Antidepressants are not addictive, but let’s say that they are really good at reminding you when you need to take them. Not in a 'where are my yummy pills, I want them now,' kind of way, but rather, an 'I’m about to throw up what I had in primary school and my head feels like it’s spinning around a la Emily Rose' way. Quitting antidepressants can induce all of the above symptoms at the same time which can suck some serious ass.
6. Coming off antidepressants is a bitch and a half.
In order to not spiral out of control and send yourself to the hospital when deciding to come off antidepressants, a meticulous and tenacious weaning-off plan is in order. Firstly, you’ll need to reduce your dosage every 4-6 weeks until you are on the least possible dosage. This could take anywhere from 3-6 months. Then you would take one pill every other day, and then every 2-3 days, then every 4-5 days, etc., etc., which could take a further 2-4 months at best. It’s a process and a half.
7. Antidepressants and alcohol: You’re not really supposed to drink while on Antidepressants.
If you like a drink, this part will probably suck the most. It’s not like being on antibiotics where you can count down the days till you can get your face in a cocktail. Antidepressants are a long-term treatment during which drinking alcohol is not advised. Alcohol can make depression worse, increase the side effects of antidepressants, counteract the benefits of the medicine, wear down the treatment’s efficacy and, in effect, elongate the treatment time.
8. Antidepressants don’t make you happy
Another rumour about antidepressants is that they give you a daily dose of happy. While they don’t do that exactly, they do make you see clearer, gain some perspective (not sweat the small stuff) and provide a welcome break from the relentless and oppressive darkness of depression.

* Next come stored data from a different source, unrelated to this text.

/-- Room in the queue, with nothing being sent and with the head being sent; the new frame takes its place by class. -/
theorem test_witness_QueuedFramesTakeTheirPlace :
    let c := withQueue (work .roller) (presences.take 7)
    let d := withLink c (.transmitting ⟨.presence .roller .ready .idle 0 .ready, 0⟩)
    c.bus.canQueue = true ∧ c.bus.queue.length < 8 ∧ c.bus.sendingStamp = none ∧
      c.bus.queue.Pairwise (fun a b => b.before a = false) ∧ d.bus.canQueue = true ∧
      (d.bus.queue.head?.map (·.stamp)) = d.bus.sendingStamp ∧
      ((queueFrame .laneResume c).bus.queue.map (·.stamp)) = [20, 0, 1, 2, 3, 4, 5, 6] ∧
      ((queueFrame .laneResume d).bus.queue.map (·.stamp)) = [0, 20, 1, 2, 3, 4, 5, 6] := by decide +kernel

def queued : QueuedFrame := ⟨.laneStop .stopInput, 0⟩

theorem test_witness_LinkEventsActOnTheControllerAlone :
    let a := withLink (withQueue (work .roller) [queued]) .quiet
    let b := withLink (withQueue (work .roller) [queued]) (.transmitting queued)
    a.quiet = true ∧ b.quiet = true ∧ a.bus.queue.head? = some queued ∧ a.bus.link = .quiet ∧ a.bus.recessive = 12 ∧
      a.bus.mode = .ready ∧ b.bus.link = .transmitting queued ∧ a.bus.isSending = false ∧
      receive [false, false, false, false, false, false, false] = .discarded ∧ receive [] ≠ .discarded ∧
      (work .panel).bus.queue = [] := by decide +kernel

/-! ### Witnesses: heard frames -/

def fourteen : List Peer := ([1, 2, 4, 5, 6, 7, 8, 9, 10, 11, 12, 13, 14, 15] : List Nat).map fun n => peer n .desk

theorem test_witness_HeardFramesKeepThePeerList :
    let a := withPeers (work .roller) [peer 4 .panel]
    let b := withPeers ((work .roller).setStartUp { (work .roller).startUp with ownNumber := 0 }) fourteen
    a.quiet = true ∧ a.bus.isSending = false ∧ (heardOf (.axleEvent 0 [])).isSome = true ∧
      (heardOf (.laneStop 3 [0])).isSome = true ∧ a.startUp.ownNumber = 3 ∧ (a.bus.peer 4).isSome = true ∧ a.bus.peer 5 = none ∧
      b.quiet = true ∧ b.bus.peer 3 = none ∧ b.bus.peers.length = 14 ∧ readPresence [9, 0, 0, 0, 0, 0] = none := by decide +kernel

theorem test_witness_PresenceFillsThePeerEntry :
    let a := withPeers (work .roller) (fourteen.take 13)
    let p : List Byte := [0, 1, 2, 1, 245, 3]
    a.listens 15 = true ∧ a.bus.peers.length < 14 ∧ p.length = 6 ∧ byteAt p 0 = PeerRole.roller.code ∧
      byteAt p 1 = PresenceMode.stopped.code ∧ byteAt p 2 = Activity.fault.code ∧ byteAt p 5 = PrinterState.paperOut.code ∧
      a.rollerActive = true := by decide +kernel

theorem test_witness_SenselessFramesReachNoBlock :
    let a := withPeers (work .roller) [peer 4 .panel]
    a.quiet = true ∧ a.bus.isSending = false ∧ (a.bus.peer 4).isSome = true ∧
      heardOf (.unknownKindFrame 0 9 4 []) = some ⟨0, 9, 4, []⟩ ∧ (⟨0, 9, 4, []⟩ : WireFrame).sensible = false ∧
      heardOf (.axleLoad 4 [1, 2, 3, 4, 5, 6]) = some ⟨2, 5, 4, [1, 2, 3, 4, 5, 6]⟩ ∧
      (⟨2, 5, 4, [1, 2, 3, 4, 5, 6]⟩ : WireFrame).sensible = false ∧ heardOf (.printAnswer 4 []) = some ⟨2, 11, 4, []⟩ := by
  decide +kernel

theorem test_witness_LaneStopSetsTheLatch :
    (phase .test).listens 4 = true ∧ (phase .test).motorLaw = true ∧ byteAt [0] 0 = StopCause.stopInput.code ∧
      byteAt [1] 0 = StopCause.contactor.code ∧ byteAt [2] 0 = StopCause.desk.code ∧ 2 < byteAt [3] 0 := by decide +kernel

theorem test_witness_LaneResumeClearsOrAnswers :
    let a := withAccepted (work .roller) { Samples.inactive with stopIn := true }
    let b := withRoller (work .roller) { Roller.reset with welded := true }
    (withMode (work .roller) .starting).listens 4 = true ∧ (work .roller).listens 4 = true ∧ a.listens 4 = true ∧
      a.filter.accepted.stopIn = true ∧ b.listens 4 = true ∧ b.filter.accepted.stopIn = false ∧
      (b.rollerActive && b.roller.welded) = true := by decide +kernel

/-! ### Witnesses: the lane view -/

/-- Refused by each check, and ranged at each limit. -/
theorem test_witness_RegistrationIsCheckedAndRanged :
    let f := fun p => (readEntry p).check
    f (entryPayload 0 0 1 2 600 0) = none ∧ f (entryPayload 501 0 1 0 600 0) = none ∧ f (entryPayload 501 0 1 9 600 0) = none ∧
      f (entryPayload 501 3 1 2 600 0) = none ∧ f (entryPayload 501 0 2 2 600 0) = none ∧
      f (entryPayload 501 0 1 2 65535 0) = none ∧
      (f (entryPayload 501 0 1 8 0 60001)).map (fun r => (r.pref, r.weight)) = some (some 300, some 60000) ∧
      (f (entryPayload 501 0 1 1 1001 60000)).map (fun r => (r.pref, r.weight)) = some (some 1000, some 60000) ∧
      (f (entryPayload 501 0 0 2 65535 65535)).map (fun r => (r.pref, r.weight)) = some (none, none) := by decide +kernel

Antidepressants restore the balance of the brain chemicals serotonin and noradrenaline, the lack of which are believed to cause depression.
9. If you’re on antidepressants, people think you’re either weak or a complete nut job.
It can be hard for people to admit taking antidepressants because of the outdated common belief that people who take them are emotionally weak and have an inability to deal with their problems. These misinformed people don’t believe that depression is a real illness and definitely don’t believe that taking antidepressants helps. Instead of being given a standing ovation (did you read the part about how difficult it is to even start them?), more often than not it’s perceived as a sign of weakness.
'When depression interferes with your ability to function normally, seeking treatment is not a sign of weakness. It’s a sign of good self-care.' - WebMD
Despite the difficulties that come with taking antidepressants, taking the quality of your life into your own hands and not letting the demon that is depression eat you alive is definitely worth a trophy. You, my friend, are a champ. Kudos.